这里PromptTemplate(input_variables=[“page_content”], template=“Context:\n{page_content}”)的input_variables和template为什么要这样定义呢？其实是根据Document这个数据对象来定义使用的，我们可以看到其数据格式为：Document(page_content=‘……’, metadata={‘source’: ‘……’, ‘row’: ……})
那么input_variables的输入就是Document的page_content。
StuffDocumentsChain中有一个参数是document_variable_name。那么这个类是这样定义的This chain takes a list of documents and first combines them into a single string. It does this by formatting each document into a string with the document_prompt and then joining them together with document_separator. It then adds that new string to the inputs with the variable name set by document_variable_name. Those inputs are then passed to the llm_chain. 这个document_variable_name简单来说就是在document_prompt中的占位符，用于在Chain中的使用。
因此我们上文prompt_template变量中的“已知内容: {context}”，用的就是context这个变量。因此在prompt_template中换成其他的占位符都不能正常使用这个Chain。

prompt_template

在上面的拓展中其实已经对prompt_template做了部分的讲解，那么这个字符串还剩下“问题:{question}”这个地方没有说通
还是回归源码:

return cls(
        combine_documents_chain=combine_documents_chain,
        callbacks=callbacks,
        **kwargs,
    )

我们可以在from_llm函数中看到其返回值是到了_call，那么剩下的我们来看这个函数：


......
uestion = inputs[self.input_key]
accepts_run_manager = (
    "run_manager" in inspect.signature(self._get_docs).parameters
)
if accepts_run_manager:
    docs = self._get_docs(question, run_manager=_run_manager)
else:
    docs = self._get_docs(question)  # type: ignore[call-arg]
answer = self.combine_documents_chain.run(
    input_documents=docs, question=question, callbacks=_run_manager.get_child()
)
......

这里是在run这个函数中传入了一个字典值，这个字典值有三个参数。

注意：

这三个参数就是kwargs，也就是_validate_inputs的参数input;
此时已经是在Chain这个基本类了）

def run(
        self,
        *args: Any,
        callbacks: Callbacks = None,
        tags: Optional[List[str]] = None,
        metadata: Optional[Dict[str, Any]] = None,
        **kwargs: Any,
    ) -> Any:
       """Convenience method for executing chain.

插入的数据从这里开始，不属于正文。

theorem execHostRead_reaches {s : State} {a : Nat} {size : BitVec 2} (hr : hostReaches s a (8 * 2 ^ size.toNat / 8) = true) :
    execHostRead a size s = .next { awake s with host := { (awake s).host with
      read := some (hostReadVal s a (8 * 2 ^ size.toNat)), lastAccess := s.now, hostLines := natIns (a / 64) s.host.hostLines } } := by
  unfold execHostRead
  dsimp only
  rw [if_neg (by rw [hr]; decide)]
  rfl

/-- A read of 32 bits gives the word as it is. -/
theorem hostReadVal_word (s : State) {a : Nat} (h4 : a % 4 = 0) : hostReadVal s a 32 = homeWord s (a / 4) := by
  have hw : (List.range 1).map (fun i => homeWord s (a / 4 + i)) = [homeWord s (a / 4)] := rfl
  rw [hostReadVal, if_neg (by decide), hw]
  cases hx : homeWord s (a / 4) with
  | bad k => rfl
  | ok x => simpa [firstBad, wordsNum, h4] using homeWord_lt hx

/-- The host's own lines left out of account: its copy needs no back-invalidation (R380). -/
def ownLines (s : State) : State := { s with host := { s.host with hostLines := [] } }

/-- The host's own lines back. -/
def withLines (s : State) (ls : List Nat) : State := { s with host := { s.host with hostLines := ls } }

theorem homeWord_withLines (s : State) (ls : List Nat) (w : Nat) : homeWord (withLines s ls) w = homeWord s w := rfl

theorem hostStore_eq (s : State) (a nb v : Nat) : hostStore s a nb v = withLines
    (if nb = 64 then homeNum (ownLines s) none a v 2 else homeStore (ownLines s) none a nb (.ok (v % 2 ^ nb))) s.host.hostLines := rfl

theorem hostStore_32 (s : State) (a v : Nat) :
    hostStore s a 32 v = withLines (homeStore (ownLines s) none a 32 (.ok (v % 2 ^ 32))) s.host.hostLines := by
  rw [hostStore_eq, if_neg (by decide)]

theorem homeWord_hostStore (s : State) (a v w : Nat) :
    homeWord (hostStore s a 32 v) w = homeWord (homeStore (ownLines s) none a 32 (.ok (v % 2 ^ 32))) w := by
  rw [hostStore_32, homeWord_withLines]

theorem hostStore_host (s : State) (a v : Nat) : (hostStore s a 32 v).host
    = { (homeStore (ownLines s) none a 32 (.ok (v % 2 ^ 32))).host with hostLines := s.host.hostLines } := by
  rw [hostStore_32]
  rfl

/-- A write of 32 bits leaves its value in its word and no other word changed (R380). -/
theorem hostStore_word {s : State} (hm : s.memOk) {a : Nat} (h4 : a % 4 = 0) (v : Nat) :
    homeWord (hostStore s a 32 v) (a / 4) = .ok (v % 2 ^ 32) ∧ ∀ w, w ≠ a / 4 → homeWord (hostStore s a 32 v) w = homeWord s w := by
  have hm' : (ownLines s).memOk := hm
  refine ⟨?_, fun w hw => ?_⟩
  · rw [homeWord_hostStore, homeStore, homeWord_homeWrite hm', h4]
    simp [mergeWord, Memory.reads]
  · rw [homeWord_hostStore, homeStore, homeWord_homeWrite_ne hm' none _ hw]
    rfl

/-- A write of 32 bits leaves Troham's block but for the power state. -/
theorem hostStore_pstate (s : State) (a v : Nat) :
    (hostStore s a 32 v).host = s.host ∨ (hostStore s a 32 v).host = { s.host with pstate := 0 } := by
  rw [hostStore_host, homeStore]
  obtain h | h := homeWrite_host (s := ownLines s) rfl none (a / 4) (mergeWord (homeWord (ownLines s) (a / 4)) (a % 4 * 8) 32 (.ok (v % 2 ^ 32)))
  · exact .inl (by rw [h]; rfl)
  · exact .inr (by rw [h]; rfl)

/-- A write of 32 bits finds the device awake, and the host keeps the lines that it caches (R380, R391). -/
theorem hostStore_awake (s : State) (a v : Nat) : (hostStore (hostAwake s) a 32 v).host.pstate = 0
    ∧ (hostStore (hostAwake s) a 32 v).host.lastAccess = s.now ∧ (hostStore (hostAwake s) a 32 v).host.hostLines = s.host.hostLines := by
  obtain h | h := hostStore_pstate (hostAwake s) a v <;> rw [h] <;> exact ⟨rfl, rfl, rfl⟩

theorem payOwed_host (s : State) : (payOwed s).host = s.host := by
  unfold payOwed
  dsimp only
  split <;> rfl

theorem execLaunchRecord_ready {s : State} {d r : Nat} (hrec : recReady s d = true) (hl : launchRec s d (s.die d).disp.next = some r) :
    execLaunchRecord d s = .next (let k := (s.die d).disp.next
      if recBad r k then refuseRec s d k r 3
      else if recField r 0x20 1 > (dieCores s d).length ∨ !copyFits s ((dieCores s d).headD 0) r then refuseRec s d k r 4
      else s.modDie d fun x => { x with disp := { x.disp with hand := some k, started := false, copy := 0, job := none } }) := by
  unfold execLaunchRecord
  dsimp only
  rw [if_neg (by simp [hrec]), hl]

theorem execLaunchStart_ready {s : State} {d k r : Nat} (hh : handRec s d = some (k, r)) (hs : startReady s d = true) :
    ∃ t, execLaunchStart d s = .next t ∧ (t.die d).disp.started = true ∧ (t.die d).disp.copy = 0 := by
  unfold execLaunchStart
  rw [if_neg (by simp [hs]), hh]
  exact ⟨_, rfl, by rw [State.die_modDie], by rw [State.die_modDie]⟩

theorem execLaunchCopy_ready {s : State} {d k r : Nat} (hh : handRec s d = some (k, r)) (hc : copyReady s d = true) :
    execLaunchCopy d s = .next (
      let c := match (s.die d).disp.job with | some (c, _) => c | none => (s.die d).disp.cores.getD (s.die d).disp.copy 0
      let a := match (s.die d).disp.job with | some (_, j) => (s, j) | none => setupCopy s d k r c (s.die d).disp.copy
      let b := goCopy c a
      if b.2.next < b.2.count then b.1.modDie d fun x => { x with disp := { x.disp with job := some (c, b.2) } } else copyDone b.1 d k r) := by
  unfold execLaunchCopy
  rw [if_neg (by simp [hc]), hh]
  dsimp only
  exact next_eq ((if_congr not_lt.symm rfl rfl).trans (ite_not ..))

/-- Settles O48: an answered page is waited for no more (`answerPage_answers`), a host access is one access at the home (`homeWord_homeWrite`),
what a launch can do is one of its branches, and each failing unit of a bring-up stops it or is fenced (`boot_stops`, `boot_fences`). -/
theorem hostEvents : Obligations.HostEvents := by
  refine ⟨fun s d e p he no => ⟨_, execPageRequestAnswer_found he no, ?answer⟩,
    fun s a v hm h4 hr he => ⟨_, execHostWrite_plain v hr he, ?write⟩,
    fun s a h4 hr => ⟨_, execHostRead_reaches hr, congrArg some (hostReadVal_word s h4), rfl, (mem_natIns ..).2 (.inl rfl), rfl⟩,
    fun s l => ⟨_, rfl, ?ack⟩,
    fun s d r hrec hl => ⟨fun hb => ?bad, fun hb hc => ?large, fun hb hn hc => ?taken⟩,
    fun s d k r hh => ⟨execLaunchStart_ready hh, execLaunchCopy_ready hh⟩,
    fun s n h1 h2 h3 h4 => ⟨_, next_eq (if_pos (by simp [h1, h2, h3, h4])), rfl, rfl, rfl, rfl, rfl, rfl, rfl, rfl⟩,
    fun s => ⟨⟨_, rfl, rfl, rfl, rfl, rfl, rfl, rfl, rfl, rfl, rfl, rfl, rfl, rfl, rfl, rfl⟩, ⟨_, rfl, rfl, rfl, rfl, rfl⟩,
      fun r h1 h2 h3 => ⟨_, rfl, ?boot⟩, fun h1 h2 => ⟨_, next_eq (if_pos (by simp [h1, h2])), rfl, rfl, rfl, rfl⟩,
      fun h => next_eq (if_neg ?now)⟩⟩
  case answer =>
    obtain ⟨hp, ha, hw⟩ := answerPage_answers (s := homeNum s none (s.host.prqBase.toNat + 8192 * d + 32 * e + 16) (if no then 3 else 2) 1)
      (by rw [homeNum_die]; exact he) no
    refine ⟨by rw [hp, homeNum_die], ha, fun q hq hd w hqw hsame => ?_⟩
    exact Bool.false_ne_true ((Hold.not_same (hw q hq hd) hqw).symm.trans (by simp [PageWait.same, hsame]))
  case bad => exact (execLaunchRecord_ready hrec hl).trans (next_eq (if_pos hb))
  case large =>
    refine (execLaunchRecord_ready hrec hl).trans (next_eq ((if_neg (by simp [hb])).trans (if_pos ?_)))
    simpa using hc
  case taken =>
    refine ⟨_, (execLaunchRecord_ready hrec hl).trans (next_eq ((if_neg (by simp [hb])).trans (if_neg ?_))), ?_⟩
    · rw [hc]
      simp [hn]
    · rw [State.die_modDie]
      exact ⟨rfl, rfl, rfl⟩
  case ack =>
    rw [payOwed_host]
    exact ⟨fun b hb => by simpa using (List.mem_filter.1 hb).2, fun b hb hl => List.mem_filter.2 ⟨hb, by simpa using hl⟩⟩
  case boot =>
    have h : (s.host.ready || s.host.fault || s.host.stopped) = false := by simp [h1, h2, h3]
    obtain ⟨hst, hre, hfs, hfe, hfd, hj⟩ := bringUp_host r h
    refine ⟨hst, hre, fun hs => ?_, hfs, hfe, hfd, hj, fun n hn hf => ?_, fun hs => ⟨fun c hc hf => ?_, fun n hn d hd h0 h1 => ?_⟩⟩
    · rw [(bringUp_done h hs).2.1, hfe]
    · rw [hst]
      exact boot_stops s r hn hf
    · rw [hfe]
      exact boot_fences s r (hst ▸ hs) hc hf
    · rw [hfd]
      exact boot_fencesDies s r (hst ▸ hs) hn hd h0 h1
  case now => rcases h with h | h <;> simp [h]
  case write =>
    obtain ⟨hw, hne⟩ := hostStore_word (s := hostAwake s) hm h4 v.toNat
    obtain ⟨hp, hl, hls⟩ := hostStore_awake s a v.toNat
    exact ⟨hw, hp, hl, hls, hne⟩

end Sys2Proof.Machine
end

section
/-! Fences, ICINV and DCWB, run by one thread (R209, R231 to R237). -/

namespace Sys2Proof.Machine

section
variable {s : State} {T : Tid} {f : RForm} {scope : BitVec 3} (h : Solo s T f.x)
include h

/-- A fence whose waits are over: its release ends, it acquires, and the layout cache of its core empties (R232 to R234, R297). -/
theorem fence_solo {acq rel : Bool} (ha : (acq && acqBusy (opened s T) T scope.toNat) = false)
    (hr : (rel && relBusy (opened s T) T scope.toNat) = false) :
    fenceWord acq rel scope f s = ended (
      let u := if rel then relEnd (opened s T) (coreOf T) scope.toNat else opened s T
      dropLasts (if acq then acquire u (coreOf T) scope.toNat else u) (coreOf T)) T none 1 := by
  have hw : fenceBusy acq rel scope.toNat (opened s T) T = false := by rw [fenceBusy, ha, hr, Bool.or_self]
  exact word_solo (o := fenceOp acq rel scope.toNat) false 1 h rfl hw

theorem icinv_solo :
    runWord {} f.x false 1 (icinvOp scope.toNat none) s = ended (dropCode (opened s T) (coreOf T) scope.toNat none) T none 1 :=
  word_solo (o := icinvOp scope.toNat none) false 1 h rfl rfl

theorem dcwbAll_solo : runWord {} f.x false 1 dcwbAllOp s = ended (writeBackAll (opened s T) (coreOf T) false) T none 1 :=
  word_solo (o := dcwbAllOp) false 1 h rfl rfl

/-- A word that waits for its source A alone and writes no register, once A is in: what it leaves, at the cost of reading A (R115, R125). -/
theorem lineWord_solo {α β : Type} {o : WordOp α β} {u : State} (hb : o.rdBusy (opened s T) [T] T = false)
    (hw : o.wrBusy (opened s T) T = false) (he : o.extra (opened s T) [T] T = 0) (hl : o.left (opened s T) T = (u, none)) :
    runWord {} f.x (rA f).endc (1 + crossCost [rA f]) o s = ended u T none (1 + crossCost [rA f]) := by
  rw [word_solo (o := o) _ _ h hb hw he, hl, Nat.max_eq_right (Nat.le_add_right ..)]

end

/-- ICINV of a line drops the line that its address translates to; with a poisoned address it drops every line and records the token (R237). -/
theorem icinvLine_left (sc : Nat) (r : Src) (s : State) (T : Tid) :
    (icinvOp sc (some r)).left s T = (match (r.read s [T] T).2 with
      | .bad k => recordDrop (dropCode (r.read s [T] T).1 (coreOf T) sc none) T k
      | .ok v => dropCode (r.read s [T] T).1 (coreOf T) sc (codeLine (r.read s [T] T).1 T (BitVec.ofNat 64 v)), none) := by
  unfold WordOp.left
  simp only [icinvOp]
  cases (r.read s [T] T).2 <;> rfl

/-- DCWB of a line writes it back; a poisoned address it only records (R209). -/
theorem dcwb_left (f : RForm) (s : State) (T : Tid) :
    (dcwbOp f).left s T = (match ((rA f).read s [T] T).2 with
      | .bad k => recordDrop ((rA f).read s [T] T).1 T k
      | .ok v => dcwbAt ((rA f).read s [T] T).1 T [T] (BitVec.ofNat 64 v), none) := by
  unfold WordOp.left
  simp only [dcwbOp]
  cases ((rA f).read s [T] T).2 <;> rfl

/-- Settles O27: a fence is `fence_solo` with the waits that it has; ICINV and DCWB.all act at once on the whole cache, and on one line they
leave what `icinvLine_left` and `dcwb_left` say. -/
theorem fenceResults : Obligations.FenceResults := by
  refine fun s T f scope h => ⟨fun ha => ?acq, fun hr => ⟨?rel, fun ha => ?ar⟩, ?icinv, ?dcwbAll, fun hu => ⟨?icinvLine, ?dcwb⟩⟩
    <;> refine next_eq ?_
  case acq => exact fence_solo h ha rfl
  case rel => exact fence_solo h rfl hr
  case ar => exact fence_solo h ha hr
  case icinv => exact icinv_solo h
  case dcwbAll => exact dcwbAll_solo h
  case icinvLine => exact lineWord_solo h (src_busy hu) rfl rfl (icinvLine_left scope.toNat (rA f) (opened s T) T)
  case dcwb => exact lineWord_solo h (src_busy hu) rfl rfl (dcwb_left f (opened s T) T)

end Sys2Proof.Machine
end

section
/-! System registers: the fields that a write leaves in a register (R6, R253). -/

namespace Sys2Proof.Machine

/-! ### Fields of a register's value (R6) -/

theorem testBit_keep (v hi lo i : Nat) : (keep v hi lo).testBit i = (decide (lo ≤ i ∧ i ≤ hi) && v.testBit i) := by
  unfold keep bitsOf
  rw [Nat.testBit_mul_two_pow, Nat.testBit_mod_two_pow, Nat.testBit_shiftRight]
  by_cases h : lo ≤ i
  · have e : lo + (i - lo) = i := by omega
    have hlt : i - lo < hi + 1 - lo ↔ i ≤ hi := by omega
    simp [h, e, hlt]
  · simp [h]

/-- A kept field is the value under the field's mask. -/
theorem keep_masked (v m : W64) {hi lo : Nat} (hm : ∀ i < 64, m.getLsbD i = decide (lo ≤ i ∧ i ≤ hi)) :
    keep v.toNat hi lo = (v &&& m).toNat := by
  refine Nat.eq_of_testBit_eq fun i => ?_
  rw [testBit_keep, BitVec.testBit_toNat, BitVec.testBit_toNat, BitVec.getLsbD_and]
  by_cases hi : i < 64
  · rw [hm i hi, Bool.and_comm]
  · simp [BitVec.getLsbD_of_ge v i (by omega)]

/-- The low bits are the field that starts at bit 0. -/
theorem mod_eq_keep (v hi : Nat) : v % 2 ^ (hi + 1) = keep v hi 0 := by simp [keep, bitsOf]

theorem toNat_or_disjoint {a b : W64} (h : a &&& b = 0#64) : (a ||| b).toNat = a.toNat + b.toNat := by
  rw [← BitVec.add_eq_or_of_and_eq_zero a b h, BitVec.toNat_add_of_and_eq_zero h]

theorem masked_disjoint (v : W64) {m b : W64} (h : m &&& b = 0#64) : (v &&& m) &&& b = 0#64 := by
  rw [BitVec.and_assoc, h, BitVec.and_zero]

theorem masks_disjoint (v : W64) {m n : W64} (h : m &&& n = 0#64) : (v &&& m) &&& (v &&& n) = 0#64 := by
  refine masked_disjoint v ?_
  rw [BitVec.and_comm v n, ← BitVec.and_assoc, h, BitVec.zero_and]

        The main difference between this method and `Chain.__call__` is that this
        method expects inputs to be passed directly in as positional arguments or
        keyword arguments, whereas `Chain.__call__` expects a single input dictionary
        with all the inputs"""

接下来调用__call__:

def __call__(
        self,
        inputs: Union[Dict[str, Any], Any],
        return_only_outputs: bool = False,
        callbacks: Callbacks = None,
        *,
        tags: Optional[List[str]] = None,
        metadata: Optional[Dict[str, Any]] = None,
        run_name: Optional[str] = None,
        include_run_info: bool = False,
    ) -> Dict[str, Any]:
        """Execute the chain.

        Args:
            inputs: Dictionary of inputs, or single input if chain expects
                only one param. Should contain all inputs specified in
                `Chain.input_keys` except for inputs that will be set by the chain's
                memory.
            return_only_outputs: Whether to return only outputs in the
                response. If True, only new keys generated by this chain will be
                returned. If False, both input keys and new keys generated by this
                chain will be returned. Defaults to False.
            callbacks: Callbacks to use for this chain run. These will be called in
                addition to callbacks passed to the chain during construction, but only
                these runtime callbacks will propagate to calls to other objects.
            tags: List of string tags to pass to all callbacks. These will be passed in
                addition to tags passed to the chain during construction, but only
                these runtime tags will propagate to calls to other objects.
            metadata: Optional metadata associated with the chain. Defaults to None
            include_run_info: Whether to include run info in the response. Defaults
                to False.

        Returns:
            A dict of named outputs. Should contain all outputs specified in
                `Chain.output_keys`.
        """
        inputs = self.prep_inputs(inputs)
        ......

这里的prep_inputs会调用_validate_inputs函数

def _validate_inputs(self,inputs: Dict[str, Any]) -> None:
    """Check that all inputs are present."""
    missing_keys = set(self.input_keys).difference(inputs)
    if missing_keys:
        raise ValueError(f"Missing some input keys: {missing_keys}")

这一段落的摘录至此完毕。